━━━ Provided material ━━━
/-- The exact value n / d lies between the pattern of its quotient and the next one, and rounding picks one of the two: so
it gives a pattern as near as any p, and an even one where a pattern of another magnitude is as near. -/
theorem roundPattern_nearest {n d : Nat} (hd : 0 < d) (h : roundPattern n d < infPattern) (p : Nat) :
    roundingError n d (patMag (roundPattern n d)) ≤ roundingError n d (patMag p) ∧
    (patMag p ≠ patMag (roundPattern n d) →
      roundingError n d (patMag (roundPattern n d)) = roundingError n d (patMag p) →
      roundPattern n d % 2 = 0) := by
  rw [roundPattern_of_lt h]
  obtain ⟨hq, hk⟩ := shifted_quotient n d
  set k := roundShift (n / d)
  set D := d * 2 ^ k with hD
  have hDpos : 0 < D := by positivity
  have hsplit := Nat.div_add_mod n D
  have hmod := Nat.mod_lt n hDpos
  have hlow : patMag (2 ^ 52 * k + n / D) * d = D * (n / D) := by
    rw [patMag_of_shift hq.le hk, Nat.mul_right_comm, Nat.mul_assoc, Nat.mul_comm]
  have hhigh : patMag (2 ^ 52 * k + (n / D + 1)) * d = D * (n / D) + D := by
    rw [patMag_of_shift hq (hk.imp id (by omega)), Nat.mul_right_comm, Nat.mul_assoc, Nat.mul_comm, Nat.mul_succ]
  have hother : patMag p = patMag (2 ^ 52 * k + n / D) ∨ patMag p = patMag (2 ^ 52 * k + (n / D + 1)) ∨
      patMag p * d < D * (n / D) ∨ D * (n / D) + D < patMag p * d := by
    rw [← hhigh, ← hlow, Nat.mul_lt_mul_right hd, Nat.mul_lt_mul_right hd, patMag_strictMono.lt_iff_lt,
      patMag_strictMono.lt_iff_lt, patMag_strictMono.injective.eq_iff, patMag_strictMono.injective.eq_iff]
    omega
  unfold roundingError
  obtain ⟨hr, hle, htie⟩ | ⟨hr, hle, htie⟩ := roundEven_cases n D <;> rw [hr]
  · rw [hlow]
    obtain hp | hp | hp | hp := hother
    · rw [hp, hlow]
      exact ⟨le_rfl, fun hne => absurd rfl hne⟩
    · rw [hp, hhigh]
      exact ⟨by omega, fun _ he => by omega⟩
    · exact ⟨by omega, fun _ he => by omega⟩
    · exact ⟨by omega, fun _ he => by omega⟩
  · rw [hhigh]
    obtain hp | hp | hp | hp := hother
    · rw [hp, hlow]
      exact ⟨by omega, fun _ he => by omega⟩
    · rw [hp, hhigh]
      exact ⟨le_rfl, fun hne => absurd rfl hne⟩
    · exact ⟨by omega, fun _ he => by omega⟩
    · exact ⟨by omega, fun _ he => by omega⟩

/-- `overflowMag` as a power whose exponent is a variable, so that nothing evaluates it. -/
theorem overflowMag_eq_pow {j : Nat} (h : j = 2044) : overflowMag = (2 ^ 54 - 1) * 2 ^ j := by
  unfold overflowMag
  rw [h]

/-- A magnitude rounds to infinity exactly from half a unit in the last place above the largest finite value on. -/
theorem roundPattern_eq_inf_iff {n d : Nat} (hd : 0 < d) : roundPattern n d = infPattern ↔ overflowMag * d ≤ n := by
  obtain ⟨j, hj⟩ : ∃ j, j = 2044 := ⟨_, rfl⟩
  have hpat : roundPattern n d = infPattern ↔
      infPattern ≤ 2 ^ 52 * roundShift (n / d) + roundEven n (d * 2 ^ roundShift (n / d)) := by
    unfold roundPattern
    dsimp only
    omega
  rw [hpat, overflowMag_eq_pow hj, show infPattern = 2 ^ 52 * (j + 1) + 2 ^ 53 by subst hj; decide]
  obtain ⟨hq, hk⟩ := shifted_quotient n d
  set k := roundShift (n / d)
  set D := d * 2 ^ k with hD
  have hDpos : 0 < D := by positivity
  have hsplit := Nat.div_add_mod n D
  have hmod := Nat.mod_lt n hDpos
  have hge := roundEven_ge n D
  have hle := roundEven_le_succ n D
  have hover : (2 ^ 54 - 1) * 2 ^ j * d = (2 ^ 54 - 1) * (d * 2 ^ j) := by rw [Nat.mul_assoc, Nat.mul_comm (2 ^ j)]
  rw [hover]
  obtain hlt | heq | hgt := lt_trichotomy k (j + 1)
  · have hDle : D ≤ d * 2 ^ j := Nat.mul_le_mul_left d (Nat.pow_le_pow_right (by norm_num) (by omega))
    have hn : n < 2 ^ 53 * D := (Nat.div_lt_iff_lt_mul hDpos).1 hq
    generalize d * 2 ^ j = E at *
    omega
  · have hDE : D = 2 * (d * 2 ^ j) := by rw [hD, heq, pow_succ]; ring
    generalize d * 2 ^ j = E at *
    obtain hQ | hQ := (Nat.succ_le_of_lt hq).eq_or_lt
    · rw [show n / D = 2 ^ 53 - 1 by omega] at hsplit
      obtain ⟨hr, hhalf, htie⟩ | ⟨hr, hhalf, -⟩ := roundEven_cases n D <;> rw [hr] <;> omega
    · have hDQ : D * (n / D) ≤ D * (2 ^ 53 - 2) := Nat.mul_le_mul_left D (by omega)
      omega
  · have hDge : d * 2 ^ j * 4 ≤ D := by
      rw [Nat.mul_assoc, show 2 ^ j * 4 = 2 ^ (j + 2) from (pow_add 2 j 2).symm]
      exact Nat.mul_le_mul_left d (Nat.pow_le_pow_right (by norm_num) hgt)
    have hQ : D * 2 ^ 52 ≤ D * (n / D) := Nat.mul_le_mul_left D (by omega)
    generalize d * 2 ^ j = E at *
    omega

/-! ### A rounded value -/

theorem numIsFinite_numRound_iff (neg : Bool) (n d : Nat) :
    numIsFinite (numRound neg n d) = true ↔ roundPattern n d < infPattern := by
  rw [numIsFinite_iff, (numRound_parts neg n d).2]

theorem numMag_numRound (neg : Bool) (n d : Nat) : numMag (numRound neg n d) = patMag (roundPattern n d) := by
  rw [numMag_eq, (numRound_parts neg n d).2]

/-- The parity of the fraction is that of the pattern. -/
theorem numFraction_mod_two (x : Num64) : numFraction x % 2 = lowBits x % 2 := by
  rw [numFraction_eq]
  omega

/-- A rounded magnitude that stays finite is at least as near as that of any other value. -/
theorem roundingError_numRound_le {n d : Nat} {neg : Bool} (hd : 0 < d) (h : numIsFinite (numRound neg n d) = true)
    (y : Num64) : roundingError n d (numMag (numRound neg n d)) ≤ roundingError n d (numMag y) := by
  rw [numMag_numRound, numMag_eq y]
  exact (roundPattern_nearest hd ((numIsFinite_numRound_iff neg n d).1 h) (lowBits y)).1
━━━
━━━ Provided material ━━━
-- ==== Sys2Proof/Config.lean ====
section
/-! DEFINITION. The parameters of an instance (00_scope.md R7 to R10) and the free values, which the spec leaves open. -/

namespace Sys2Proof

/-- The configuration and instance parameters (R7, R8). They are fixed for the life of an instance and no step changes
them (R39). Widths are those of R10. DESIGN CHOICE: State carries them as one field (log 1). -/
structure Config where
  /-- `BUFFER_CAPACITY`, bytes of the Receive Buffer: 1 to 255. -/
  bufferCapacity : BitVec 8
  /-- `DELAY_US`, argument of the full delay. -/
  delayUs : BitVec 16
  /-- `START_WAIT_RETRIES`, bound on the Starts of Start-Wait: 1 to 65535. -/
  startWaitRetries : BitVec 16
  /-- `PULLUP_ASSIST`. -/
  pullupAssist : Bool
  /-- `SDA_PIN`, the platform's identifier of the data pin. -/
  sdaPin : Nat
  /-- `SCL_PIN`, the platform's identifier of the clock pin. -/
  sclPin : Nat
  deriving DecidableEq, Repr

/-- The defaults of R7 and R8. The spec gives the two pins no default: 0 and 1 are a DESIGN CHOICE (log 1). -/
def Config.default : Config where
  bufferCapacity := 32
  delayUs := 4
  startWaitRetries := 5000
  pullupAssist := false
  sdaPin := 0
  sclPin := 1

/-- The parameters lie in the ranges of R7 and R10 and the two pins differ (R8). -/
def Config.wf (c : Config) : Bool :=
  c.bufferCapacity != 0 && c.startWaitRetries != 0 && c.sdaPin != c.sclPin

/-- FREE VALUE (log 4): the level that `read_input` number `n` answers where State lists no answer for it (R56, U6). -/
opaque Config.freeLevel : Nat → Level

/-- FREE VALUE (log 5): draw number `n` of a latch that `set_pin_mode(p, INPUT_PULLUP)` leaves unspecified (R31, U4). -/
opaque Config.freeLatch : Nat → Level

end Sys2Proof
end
━━━
What to work on: All lines in the data above from the one with "the two: so" through the one with "(patMag p ≠ patMag (roundPattern n d) →" must be repeated exactly, and no others.

Result of the exercise:
/-- The exact value n / d lies between the pattern of its quotient and the next one, and rounding picks one of the two: so
it gives a pattern as near as any p, and an even one where a pattern of another magnitude is as near. -/
theorem roundPattern_nearest {n d : Nat} (hd : 0 < d) (h : roundPattern n d < infPattern) (p : Nat) :
    roundingError n d (patMag (roundPattern n d)) ≤ roundingError n d (patMag p) ∧
    (patMag p ≠ patMag (roundPattern n d) →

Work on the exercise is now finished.